Marcus answered, “Enough so they’ll remember we were here.”
There was a rumble of agreement through the soldiers.
Arnie tossed the pack off his shoulder and opened it. Quey looked to Ryla who, for the first time, seemed afraid. “Looks like now’s as good a time,” Arnie announced as he lifted a pair of bottles from his pack. He handed one to the soldier next to him and tossed one to Quey. The moonshiner caught it, looked down at the clear liquid, and pondered. Going back to an ex you don’t really want because it’s easy. He’d wanted something else. Finally he could say what that was. After being on the hustle since he was fourteen, living on the move with one eye open all the time, he just wanted a bit of rest. That’s what he’d been aiming to buy with all his moonshine earnings after all. A few more years and then the rest of his life somewhere small, simple, and far away from Once Men, and Blue Moon, and the bullshit that came with them.
Arnie pulled a third bottle from his bag while Quey stood staring down at the Pickens and Zaul label. That’s what he was. That’s all he’d ever be. Just a moonshiner who’d grinded his life away one day at a time. He didn’t want fame, or riches, or anything that came along with that sort of stuff. He just wished that once, he’d have been able to do something more. He might as well have worked for Blue Moon.
“It’s been a good run,” Arnie said, raising his bottle, smaller than the others and labeless, and drank.
Quey’s brow furrowed. Railen. Dusty. Reggie. Rain. The city of Fen Quada and the countless others. Ross, whose kids didn’t have a father, whose wife was now a widow. Elvy… he hadn’t learned much about her. The dozens lying dead not far from where he stood, their blood drooling from the docks and painting the ocean red.
“What?” Quey asked, his voice a ghost.
The bottle Arnie had given to the soldiers was making the rounds. Quey looked at Arnie and waited for him to say it again. When he didn’t Quey asked, “What did you say?”
Arnie’s face shrunk. “Just that… It’s been a good run.”
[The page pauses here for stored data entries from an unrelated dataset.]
-- ==== Sys2Proof/Decode.lean ====
section
/-! DEFINITION. Chunk decode (`spec/30_encoding.md`): field assembly, the magic compare, the classes of R78, the rows of
`spec/opcode_table.json` as R88 reads them, the decoder, and after it the encoder. Nothing is rejected: "every (state,
chunk) has exactly one class" (R78). -/

namespace Sys2Proof

/-! ### Bytes, fields, buffers -/

/-- `b[7:4]` (R10). -/
def upperNibble (b : Byte) : Nibble := b.extractLsb' 4 4

/-- The byte whose upper nibble is `n` and whose lower nibble is 0: byte 3 of a start chunk (R74, R77). -/
def nibbleByte (n : Nibble) : Byte := n ++ (0 : BitVec 4)

/-- `be16(b0, b1) = b0 * 256 + b1` (R13): the first byte is the high-order byte. -/
def be16 (b0 b1 : Byte) : Word16 := b0 ++ b1

/-- Bits 15:8, the byte a big-endian field sends first (R13). -/
def highByte (w : Word16) : Byte := w.extractLsb' 8 8

/-- Bits 7:0, the byte a big-endian field sends second (R13). -/
def lowByte (w : Word16) : Byte := w.extractLsb' 0 8

/-- `buf[i]`, defined only for `i < len(buf)` (R11, R52): no byte is invented outside. -/
def readByte (buf : Buffer) (i : Nat) : Option Byte := buf[i]?

/-- `buf[lo:hi)`, defined only for `lo <= hi <= len(buf)` (R11). -/
def slice (buf : Buffer) (lo hi : Nat) : Option Buffer :=
  if lo ≤ hi ∧ hi ≤ buf.length then some ((buf.drop lo).take (hi - lo)) else none

/-- `N = chunk[3][7:4]` (R74), of a buffer that has a byte 3. -/
def fragmentCount (buf : Buffer) : Option Nibble := (readByte buf 3).map upperNibble

/-- Is a length within a capacity that may be unbounded (R146)? -/
def withinBound (bound : Option Nat) (len : Nat) : Bool :=
  match bound with
  | none => true
  | some m => decide (len ≤ m)

/-- Does a device identifier fit in `DEVID_WIDTH` bits (R34)? -/
def fitsDevId (width : Nat) (id : DevId) : Bool := decide (id < 2 ^ width)

/-- The bit of the register `fsm` (R21, R33): `Idle` is 0, `Assembling` is 1. -/
def Fsm.bit : Fsm → BitVec 1
  | .idle => 0
  | .assembling => 1

/-! ### The magic compare (R77) -/

/-- The spec's own default of `MAGIC3_MASK` (R9). DESIGN CHOICE, unsafe: log 6. -/
def defaultMask : Magic3Mask := .exact

/-- The byte `MAGIC3_MASK` stands for (R9). -/
def maskByte : Magic3Mask → Byte
  | .exact => 0xFF
  | .upperFree => 0x0F

/-- The function code `MB_FC` (R8). -/
def mbFunctionCode : Byte := 0x10

/-- The compare of byte 3 with `0x90` under `MAGIC3_MASK` (R77). -/
def magic3Ok (mask : Magic3Mask) (b : Byte) : Bool :=
  (b &&& maskByte mask) == (0x90 &&& maskByte mask)

/-- `is_magic(chunk)` (R77): false on a chunk of fewer than four bytes. -/
def isMagic (mask : Magic3Mask) (chunk : Buffer) : Bool :=
  readByte chunk 0 == some 0x55 && readByte chunk 1 == some 0xAA && readByte chunk 2 == some 0xEB
    && (readByte chunk 3).any (magic3Ok mask)

/-- The fragment counts a start chunk can carry: 9 alone under `0xFF`, any nibble under `0x0F` (R74). -/
def admitsCount (mask : Magic3Mask) (n : Nibble) : Bool := magic3Ok mask (nibbleByte n)

/-! ### The classes (R78) -/

/-- `classify(fsm, chunk)`, line by line (R78). -/
def classify (mask : Magic3Mask) (fsm : Fsm) (chunk : Buffer) : ChunkClass :=
  if chunk.length = 0 then .empty
  else if isMagic mask chunk ∧ fsm = .idle then .frameStart
  else if isMagic mask chunk ∧ fsm = .assembling then .frameRestart
  else if fsm = .assembling then .fragment
  else if chunk.length = 11 ∧ readByte chunk 1 = some mbFunctionCode then .mbWriteReq
  else if chunk.length = 8 ∧ readByte chunk 1 = some mbFunctionCode then .mbWriteRsp
  else .unrecognized

/-! ### The opcode table (R88) -/

/-- A row's `length` (R88). -/
inductive LengthRule where
  | exactly (n : Nat)
  | atLeast (n : Nat)
deriving DecidableEq, Repr

/-- Does a length satisfy a row's `length`? -/
def lengthOk : LengthRule → Nat → Bool
  | .exactly n, len => len == n
  | .atLeast n, len => decide (n ≤ len)

/-- A row of `spec/opcode_table.json` for a chunk class. `fsm = none` is `"any"`; byte 0 of the chunk lies in bits 31:24
of `pattern` and `mask` (R88). -/
structure TableRow where
  cls : ChunkClass
  pattern : BitVec 32
  mask : BitVec 32
  length : LengthRule
  fsm : Option Fsm
  priority : Nat
deriving DecidableEq, Repr

/-- Byte `k` (0 to 3) of a row's 32-bit number: bits `31 - 8k` down to `24 - 8k` (R88). -/
def rowByte (w : BitVec 32) (k : Nat) : Byte := w.extractLsb' (24 - 8 * k) 8

/-- One byte compare of a row: a mask byte of 0 compares nothing, any other needs the chunk to reach that far (R88). -/
def rowByteOk (row : TableRow) (chunk : Buffer) (k : Nat) : Bool :=
  rowByte row.mask k == 0 ||
    (readByte chunk k).any fun b => (b &&& rowByte row.mask k) == (rowByte row.pattern k &&& rowByte row.mask k)

/-- Does a row match this chunk in this state (R88)? -/
def rowMatches (row : TableRow) (fsm : Fsm) (chunk : Buffer) : Bool :=
  lengthOk row.length chunk.length && row.fsm.all (fun f => f == fsm)
    && rowByteOk row chunk 0 && rowByteOk row chunk 1 && rowByteOk row chunk 2 && rowByteOk row chunk 3

/-- `match` of the two frame rows, with the alternative their note gives for `MAGIC3_MASK = 0x0F`. -/
def framePattern : Magic3Mask → BitVec 32
  | .exact => 0x55AAEB90
  | .upperFree => 0x55AAEB00

/-- `mask` of the two frame rows, with the alternative their note gives for `MAGIC3_MASK = 0x0F`. -/
def frameMask : Magic3Mask → BitVec 32
  | .exact => 0xFFFFFFFF
  | .upperFree => 0xFFFFFF0F

/-- The seven class rows of `spec/opcode_table.json`, in the order of their priority. -/
def opcodeRows (mask : Magic3Mask) : List TableRow :=
  [ ⟨.empty, 0, 0, .exactly 0, none, 1⟩,
    ⟨.frameStart, framePattern mask, frameMask mask, .atLeast 4, some .idle, 2⟩,
    ⟨.frameRestart, framePattern mask, frameMask mask, .atLeast 4, some .assembling, 3⟩,
    ⟨.fragment, 0, 0, .atLeast 1, some .assembling, 4⟩,
    ⟨.mbWriteReq, 0x00100000, 0x00FF0000, .exactly 11, some .idle, 5⟩,
    ⟨.mbWriteRsp, 0x00100000, 0x00FF0000, .exactly 8, some .idle, 6⟩,
    ⟨.unrecognized, 0, 0, .atLeast 1, some .idle, 7⟩ ]

/-- The class the opcode table gives: the matching row of lowest priority number (R88). -/
def tableClass (mask : Magic3Mask) (fsm : Fsm) (chunk : Buffer) : Option ChunkClass :=
  ((opcodeRows mask).find? fun row => rowMatches row fsm chunk).map TableRow.cls

/-! ### The decoder -/

/-- The fields of a start chunk: the count `N` and the bytes after the magic (R71, R74); none for any other chunk. -/
def frameFields (mask : Magic3Mask) (chunk : Buffer) : Option (Nibble × Buffer) :=
  match chunk with
  | b0 :: b1 :: b2 :: b3 :: rest =>
    if isMagic mask (b0 :: b1 :: b2 :: b3 :: rest) then some (upperNibble b3, rest) else none
  | _ => none

/-- A non-empty, non-magic chunk in `Idle`: the two Modbus formats (R72, R73, R75), else unrecognised (R84). -/
def decodeIdle (chunk : Buffer) : ChunkOp :=
  match chunk with
  | [u, f, a1, a0, q1, q0, w, d0, d1, d2, d3] =>
    if f = mbFunctionCode then .mbWriteReq u (be16 a1 a0) (be16 q1 q0) w d0 d1 d2 d3 else .unrecognized chunk
  | [u, f, a1, a0, q1, q0, c1, c0] =>
    if f = mbFunctionCode then .mbWriteRsp u (be16 a1 a0) (be16 q1 q0) (be16 c1 c0) else .unrecognized chunk
  | _ => .unrecognized chunk

/-- A chunk decoded in a state (R78, R79): total, no chunk is rejected. -/
def decodeChunk (mask : Magic3Mask) (fsm : Fsm) (chunk : Buffer) (ctx : DevId) : ChunkOp :=
  match chunk with
  | [] => .empty
  | b :: bs =>
    match frameFields mask (b :: bs), fsm with
    | some (n, rest), .idle => .frameStart n rest ctx
    | some (n, rest), .assembling => .frameRestart n rest ctx
    | none, .assembling => .fragment (b :: bs) ctx
    | none, .idle => decodeIdle (b :: bs)

/-- The class instruction a decoded chunk stands for. -/
def ChunkOp.toInstr : ChunkOp → Instr
  | .empty => .empty
  | .frameStart n rest ctx => .frameStart n rest ctx
  | .frameRestart n rest ctx => .frameRestart n rest ctx
  | .fragment bytes ctx => .fragment bytes ctx
  | .mbWriteReq unit addr qty wbc d0 d1 d2 d3 => .mbWriteReq unit addr qty wbc d0 d1 d2 d3
  | .mbWriteRsp unit addr qty crc => .mbWriteRsp unit addr qty crc
  | .unrecognized raw => .unrecognized raw

/-- The class of a decoded chunk (R78). -/
def ChunkOp.cls : ChunkOp → ChunkClass
  | .empty => .empty
  | .frameStart _ _ _ => .frameStart
  | .frameRestart _ _ _ => .frameRestart
  | .fragment _ _ => .fragment
  | .mbWriteReq _ _ _ _ _ _ _ _ => .mbWriteReq
  | .mbWriteRsp _ _ _ _ => .mbWriteRsp
  | .unrecognized _ => .unrecognized

/-- The instruction a presented operation is: a chunk is decoded to its class (R78), a direct operation is itself (R86). -/
def decode (mask : Magic3Mask) (fsm : Fsm) : Operation → Instr
  | .chunk bytes ctx => (decodeChunk mask fsm bytes ctx).toInstr
  | .crc16 buffer length => .crc16 buffer length
  | .csum buffer => .csum buffer
  | .validate frame ctx => .validate frame ctx
  | .reset => .reset
  | .status => .status

/-! ### The encoder -/

/-- The bytes of a start chunk (R71): magic, with `N` in the upper nibble of byte 3, and the rest. -/
def frameWire (n : Nibble) (rest : Buffer) : Buffer := 0x55 :: 0xAA :: 0xEB :: nibbleByte n :: rest

/-- The bytes of a request (R72). -/
def mbReqWire (unit : Byte) (addr qty : Word16) (wbc d0 d1 d2 d3 : Byte) : Buffer :=
  [unit, mbFunctionCode, highByte addr, lowByte addr, highByte qty, lowByte qty, wbc, d0, d1, d2, d3]

/-- The bytes of a response (R73). -/
def mbRspWire (unit : Byte) (addr qty crc : Word16) : Buffer :=
  [unit, mbFunctionCode, highByte addr, lowByte addr, highByte qty, lowByte qty, highByte crc, lowByte crc]

/-- The bytes on the link of a decoded chunk. -/
def ChunkOp.wire : ChunkOp → Buffer
  | .empty => []
  | .frameStart n rest _ => frameWire n rest
  | .frameRestart n rest _ => frameWire n rest
  | .fragment bytes _ => bytes
  | .mbWriteReq unit addr qty wbc d0 d1 d2 d3 => mbReqWire unit addr qty wbc d0 d1 d2 d3
  | .mbWriteRsp unit addr qty crc => mbRspWire unit addr qty crc
  | .unrecognized raw => raw

/-- The operation the environment presents to have an instruction run. A class that drops `ctx_device_id` is presented
with the default 0 (R87); a direct operation has no bytes on the link (R86). -/
def encode : Instr → Operation
  | .empty => .chunk [] 0
  | .frameStart n rest ctx => .chunk (frameWire n rest) ctx
  | .frameRestart n rest ctx => .chunk (frameWire n rest) ctx
  | .fragment bytes ctx => .chunk bytes ctx
  | .mbWriteReq unit addr qty wbc d0 d1 d2 d3 => .chunk (mbReqWire unit addr qty wbc d0 d1 d2 d3) 0
  | .mbWriteRsp unit addr qty crc => .chunk (mbRspWire unit addr qty crc) 0
  | .unrecognized raw => .chunk raw 0
  | .chunk bytes ctx => .chunk bytes ctx
  | .crc16 buffer length => .crc16 buffer length
  | .csum buffer => .csum buffer
  | .validate frame ctx => .validate frame ctx
  | .reset => .reset
  | .status => .status

/-! ### Words of the opcode table -/

/-- Byte `k` of a chunk given as a number: 32-bit words, the first in bits 31:0, each with its first byte in its top
eight bits (R88). -/
def wordChunkByte (w k : Nat) : Byte := BitVec.ofNat 8 (w / 2 ^ (32 * (k / 4) + 8 * (3 - k % 4)))

/-- The chunk a table word stands for: no bits are the empty chunk, any others a chunk with zeros after them, as long as
the longest format of fixed length (11 bytes, R72) or the bits themselves. DESIGN CHOICE, safe: log 13. -/
def tableChunk (nbits w : Nat) : Buffer :=
  if nbits = 0 then [] else (List.range (max 11 ((nbits + 7) / 8))).map (wordChunkByte (w % 2 ^ nbits))

/-- The instruction the decoder reads from a table word, in the state after reset (`Idle`) and under the default mask.
DESIGN CHOICE, safe: log 13. -/
def decodeTableWord (nbits w : Nat) : Option Instr :=
  some (decode defaultMask .idle (.chunk (tableChunk nbits w) 0))

end Sys2Proof
end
Quey cracked open his bottle and said, “No it hasn’t,” then he drank. It felt good, that burn slowly moving down to his belly. He’d been away from it for so long.
The banging on the door stopped. It was replaced with a more mechanical sound. They were starting to use tools.
“Spacesuits,” Amber said as if she’d just figured out the answer to a mystery.
Quey looked over at her.
“Spacesuits!” Leone yelped.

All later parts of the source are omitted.